* **PROBLEM DESCRIPTION**
The answer is one number. Say how many lines in the entries below include the word "register".

[Stored data]
********

-- ==== Sys2Proof/Word.lean ====
section
/-! DEFINITION. The word types of the register space and the 4-vectors and 4x4 blocks of 00_scope.md R13. -/

namespace Sys2Proof

/-- One 32-bit register or host variable (10_state.md R24). -/
abbrev Word := BitVec 32

/-- One byte of a platform's memory (20_memory.md R50). -/
abbrev Byte := BitVec 8

/-- A 4-vector, entries 0 to 3 (00_scope.md R13). -/
structure Vec4 (α : Type) where
  v0 : α
  v1 : α
  v2 : α
  v3 : α
  deriving DecidableEq, Repr

/-- A 4x4 block: the 4-vector of its rows (00_scope.md R13). -/
abbrev Blk (α : Type) := Vec4 (Vec4 α)

end Sys2Proof
end

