/-! ### The coefficient writes change the two memories only -/

@[simp] theorem State.setCoefMem_params (s : State) (m : Memory) : (s.setCoefMem m).params = s.params := by
  unfold State.setCoefMem; split <;> rfl
@[simp] theorem State.writeCoef_params (s : State) (a : Nat) (v : Int) : (s.writeCoef a v).params = s.params :=
  State.setCoefMem_params s _
@[simp] theorem State.writeCoefs_params (s : State) (a : Nat) (vs : List Int) : (s.writeCoefs a vs).params = s.params := by
  induction vs generalizing s a with
  | nil => rfl
  | cons v rest ih => simp [State.writeCoefs, ih]
@[simp] theorem State.setCoefMem_inBase (s : State) (m : Memory) : (s.setCoefMem m).inBase = s.inBase := by
  unfold State.setCoefMem; split <;> rfl
@[simp] theorem State.writeCoef_inBase (s : State) (a : Nat) (v : Int) : (s.writeCoef a v).inBase = s.inBase :=
  State.setCoefMem_inBase s _
@[simp] theorem State.writeCoefs_inBase (s : State) (a : Nat) (vs : List Int) : (s.writeCoefs a vs).inBase = s.inBase := by
  induction vs generalizing s a with
  | nil => rfl
  | cons v rest ih => simp [State.writeCoefs, ih]
@[simp] theorem State.setCoefMem_inStride (s : State) (m : Memory) : (s.setCoefMem m).inStride = s.inStride := by
  unfold State.setCoefMem; split <;> rfl
@[simp] theorem State.writeCoef_inStride (s : State) (a : Nat) (v : Int) : (s.writeCoef a v).inStride = s.inStride :=
  State.setCoefMem_inStride s _
@[simp] theorem State.writeCoefs_inStride (s : State) (a : Nat) (vs : List Int) : (s.writeCoefs a vs).inStride = s.inStride := by
  induction vs generalizing s a with
  | nil => rfl
  | cons v rest ih => simp [State.writeCoefs, ih]
@[simp] theorem State.setCoefMem_outBase (s : State) (m : Memory) : (s.setCoefMem m).outBase = s.outBase := by
  unfold State.setCoefMem; split <;> rfl
@[simp] theorem State.writeCoef_outBase (s : State) (a : Nat) (v : Int) : (s.writeCoef a v).outBase = s.outBase :=
  State.setCoefMem_outBase s _
@[simp] theorem State.writeCoefs_outBase (s : State) (a : Nat) (vs : List Int) : (s.writeCoefs a vs).outBase = s.outBase := by
  induction vs generalizing s a with
  | nil => rfl
  | cons v rest ih => simp [State.writeCoefs, ih]
@[simp] theorem State.setCoefMem_latInBase (s : State) (m : Memory) : (s.setCoefMem m).latInBase = s.latInBase := by
  unfold State.setCoefMem; split <;> rfl
@[simp] theorem State.writeCoef_latInBase (s : State) (a : Nat) (v : Int) : (s.writeCoef a v).latInBase = s.latInBase :=
  State.setCoefMem_latInBase s _
@[simp] theorem State.writeCoefs_latInBase (s : State) (a : Nat) (vs : List Int) : (s.writeCoefs a vs).latInBase = s.latInBase := by
  induction vs generalizing s a with
  | nil => rfl
  | cons v rest ih => simp [State.writeCoefs, ih]
@[simp] theorem State.setCoefMem_latInStride (s : State) (m : Memory) : (s.setCoefMem m).latInStride = s.latInStride := by
  unfold State.setCoefMem; split <;> rfl
@[simp] theorem State.writeCoef_latInStride (s : State) (a : Nat) (v : Int) : (s.writeCoef a v).latInStride = s.latInStride :=
  State.setCoefMem_latInStride s _
@[simp] theorem State.writeCoefs_latInStride (s : State) (a : Nat) (vs : List Int) : (s.writeCoefs a vs).latInStride = s.latInStride := by
  induction vs generalizing s a with
  | nil => rfl
  | cons v rest ih => simp [State.writeCoefs, ih]
@[simp] theorem State.setCoefMem_latOutBase (s : State) (m : Memory) : (s.setCoefMem m).latOutBase = s.latOutBase := by
  unfold State.setCoefMem; split <;> rfl
@[simp] theorem State.writeCoef_latOutBase (s : State) (a : Nat) (v : Int) : (s.writeCoef a v).latOutBase = s.latOutBase :=
  State.setCoefMem_latOutBase s _
@[simp] theorem State.writeCoefs_latOutBase (s : State) (a : Nat) (vs : List Int) : (s.writeCoefs a vs).latOutBase = s.latOutBase := by
  induction vs generalizing s a with
  | nil => rfl
  | cons v rest ih => simp [State.writeCoefs, ih]
@[simp] theorem State.setCoefMem_status (s : State) (m : Memory) : (s.setCoefMem m).status = s.status := by
  unfold State.setCoefMem; split <;> rfl
@[simp] theorem State.writeCoef_status (s : State) (a : Nat) (v : Int) : (s.writeCoef a v).status = s.status :=
  State.setCoefMem_status s _
@[simp] theorem State.writeCoefs_status (s : State) (a : Nat) (vs : List Int) : (s.writeCoefs a vs).status = s.status := by
  induction vs generalizing s a with
  | nil => rfl
  | cons v rest ih => simp [State.writeCoefs, ih]
@[simp] theorem State.setCoefMem_seq (s : State) (m : Memory) : (s.setCoefMem m).seq = s.seq := by
  unfold State.setCoefMem; split <;> rfl
@[simp] theorem State.writeCoef_seq (s : State) (a : Nat) (v : Int) : (s.writeCoef a v).seq = s.seq :=
  State.setCoefMem_seq s _
@[simp] theorem State.writeCoefs_seq (s : State) (a : Nat) (vs : List Int) : (s.writeCoefs a vs).seq = s.seq := by
  induction vs generalizing s a with
  | nil => rfl
  | cons v rest ih => simp [State.writeCoefs, ih]
@[simp] theorem State.setCoefMem_work (s : State) (m : Memory) : (s.setCoefMem m).work = s.work := by
  unfold State.setCoefMem; split <;> rfl
@[simp] theorem State.writeCoef_work (s : State) (a : Nat) (v : Int) : (s.writeCoef a v).work = s.work :=
  State.setCoefMem_work s _
@[simp] theorem State.writeCoefs_work (s : State) (a : Nat) (vs : List Int) : (s.writeCoefs a vs).work = s.work := by
  induction vs generalizing s a with
  | nil => rfl
  | cons v rest ih => simp [State.writeCoefs, ih]
@[simp] theorem State.setCoefMem_hist (s : State) (m : Memory) : (s.setCoefMem m).hist = s.hist := by
  unfold State.setCoefMem; split <;> rfl
@[simp] theorem State.writeCoef_hist (s : State) (a : Nat) (v : Int) : (s.writeCoef a v).hist = s.hist :=
  State.setCoefMem_hist s _
@[simp] theorem State.writeCoefs_hist (s : State) (a : Nat) (vs : List Int) : (s.writeCoefs a vs).hist = s.hist := by
  induction vs generalizing s a with
  | nil => rfl
  | cons v rest ih => simp [State.writeCoefs, ih]
@[simp] theorem State.setCoefMem_raced (s : State) (m : Memory) : (s.setCoefMem m).raced = s.raced := by
  unfold State.setCoefMem; split <;> rfl
@[simp] theorem State.writeCoef_raced (s : State) (a : Nat) (v : Int) : (s.writeCoef a v).raced = s.raced :=
  State.setCoefMem_raced s _
@[simp] theorem State.writeCoefs_raced (s : State) (a : Nat) (vs : List Int) : (s.writeCoefs a vs).raced = s.raced := by
  induction vs generalizing s a with
  | nil => rfl
  | cons v rest ih => simp [State.writeCoefs, ih]
@[simp] theorem State.setCoefMem_unseen (s : State) (m : Memory) : (s.setCoefMem m).unseen = s.unseen := by
  unfold State.setCoefMem; split <;> rfl
@[simp] theorem State.writeCoef_unseen (s : State) (a : Nat) (v : Int) : (s.writeCoef a v).unseen = s.unseen :=
  State.setCoefMem_unseen s _
@[simp] theorem State.writeCoefs_unseen (s : State) (a : Nat) (vs : List Int) : (s.writeCoefs a vs).unseen = s.unseen := by
  induction vs generalizing s a with
  | nil => rfl
  | cons v rest ih => simp [State.writeCoefs, ih]
@[simp] theorem State.setCoefMem_draws (s : State) (m : Memory) : (s.setCoefMem m).draws = s.draws := by
  unfold State.setCoefMem; split <;> rfl
@[simp] theorem State.writeCoef_draws (s : State) (a : Nat) (v : Int) : (s.writeCoef a v).draws = s.draws :=
  State.setCoefMem_draws s _
@[simp] theorem State.writeCoefs_draws (s : State) (a : Nat) (vs : List Int) : (s.writeCoefs a vs).draws = s.draws := by
  induction vs generalizing s a with
  | nil => rfl
  | cons v rest ih => simp [State.writeCoefs, ih]
@[simp] theorem State.setCoefMem_host (s : State) (m : Memory) : (s.setCoefMem m).host = s.host := by
  unfold State.setCoefMem; split <;> rfl
@[simp] theorem State.writeCoef_host (s : State) (a : Nat) (v : Int) : (s.writeCoef a v).host = s.host :=
  State.setCoefMem_host s _
@[simp] theorem State.writeCoefs_host (s : State) (a : Nat) (vs : List Int) : (s.writeCoefs a vs).host = s.host := by
  induction vs generalizing s a with
  | nil => rfl
  | cons v rest ih => simp [State.writeCoefs, ih]
@[simp] theorem State.setCoefMem_agenda (s : State) (m : Memory) : (s.setCoefMem m).agenda = s.agenda := by
  unfold State.setCoefMem; split <;> rfl
@[simp] theorem State.writeCoef_agenda (s : State) (a : Nat) (v : Int) : (s.writeCoef a v).agenda = s.agenda :=
  State.setCoefMem_agenda s _
@[simp] theorem State.writeCoefs_agenda (s : State) (a : Nat) (vs : List Int) : (s.writeCoefs a vs).agenda = s.agenda := by
  induction vs generalizing s a with
  | nil => rfl
  | cons v rest ih => simp [State.writeCoefs, ih]
/-! ### putBytes changes the two memories only -/

@[simp] theorem State.putBytes_params (s : State) (coef : Bool) (a : Nat) (bs : List Byte) :
    (s.putBytes coef a bs).params = s.params := by
  unfold State.putBytes; split <;> simp
@[simp] theorem State.putBytes_inBase (s : State) (coef : Bool) (a : Nat) (bs : List Byte) :
    (s.putBytes coef a bs).inBase = s.inBase := by
  unfold State.putBytes; split <;> simp
@[simp] theorem State.putBytes_inStride (s : State) (coef : Bool) (a : Nat) (bs : List Byte) :
    (s.putBytes coef a bs).inStride = s.inStride := by
  unfold State.putBytes; split <;> simp
@[simp] theorem State.putBytes_outBase (s : State) (coef : Bool) (a : Nat) (bs : List Byte) :
    (s.putBytes coef a bs).outBase = s.outBase := by
  unfold State.putBytes; split <;> simp
@[simp] theorem State.putBytes_latInBase (s : State) (coef : Bool) (a : Nat) (bs : List Byte) :
    (s.putBytes coef a bs).latInBase = s.latInBase := by
  unfold State.putBytes; split <;> simp
@[simp] theorem State.putBytes_latInStride (s : State) (coef : Bool) (a : Nat) (bs : List Byte) :
    (s.putBytes coef a bs).latInStride = s.latInStride := by
  unfold State.putBytes; split <;> simp
@[simp] theorem State.putBytes_latOutBase (s : State) (coef : Bool) (a : Nat) (bs : List Byte) :
    (s.putBytes coef a bs).latOutBase = s.latOutBase := by
  unfold State.putBytes; split <;> simp
@[simp] theorem State.putBytes_status (s : State) (coef : Bool) (a : Nat) (bs : List Byte) :
    (s.putBytes coef a bs).status = s.status := by
  unfold State.putBytes; split <;> simp
@[simp] theorem State.putBytes_seq (s : State) (coef : Bool) (a : Nat) (bs : List Byte) :
    (s.putBytes coef a bs).seq = s.seq := by
  unfold State.putBytes; split <;> simp
@[simp] theorem State.putBytes_work (s : State) (coef : Bool) (a : Nat) (bs : List Byte) :
    (s.putBytes coef a bs).work = s.work := by
  unfold State.putBytes; split <;> simp
@[simp] theorem State.putBytes_hist (s : State) (coef : Bool) (a : Nat) (bs : List Byte) :
    (s.putBytes coef a bs).hist = s.hist := by
  unfold State.putBytes; split <;> simp
@[simp] theorem State.putBytes_raced (s : State) (coef : Bool) (a : Nat) (bs : List Byte) :
    (s.putBytes coef a bs).raced = s.raced := by
  unfold State.putBytes; split <;> simp
@[simp] theorem State.putBytes_unseen (s : State) (coef : Bool) (a : Nat) (bs : List Byte) :
    (s.putBytes coef a bs).unseen = s.unseen := by
  unfold State.putBytes; split <;> simp
@[simp] theorem State.putBytes_draws (s : State) (coef : Bool) (a : Nat) (bs : List Byte) :
    (s.putBytes coef a bs).draws = s.draws := by
  unfold State.putBytes; split <;> simp
@[simp] theorem State.putBytes_host (s : State) (coef : Bool) (a : Nat) (bs : List Byte) :
    (s.putBytes coef a bs).host = s.host := by
  unfold State.putBytes; split <;> simp
@[simp] theorem State.putBytes_agenda (s : State) (coef : Bool) (a : Nat) (bs : List Byte) :
    (s.putBytes coef a bs).agenda = s.agenda := by
  unfold State.putBytes; split <;> simp
/-! ### noteSamples and noteRaced change one record of races each -/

********

* **WRITTEN SOLUTION**
2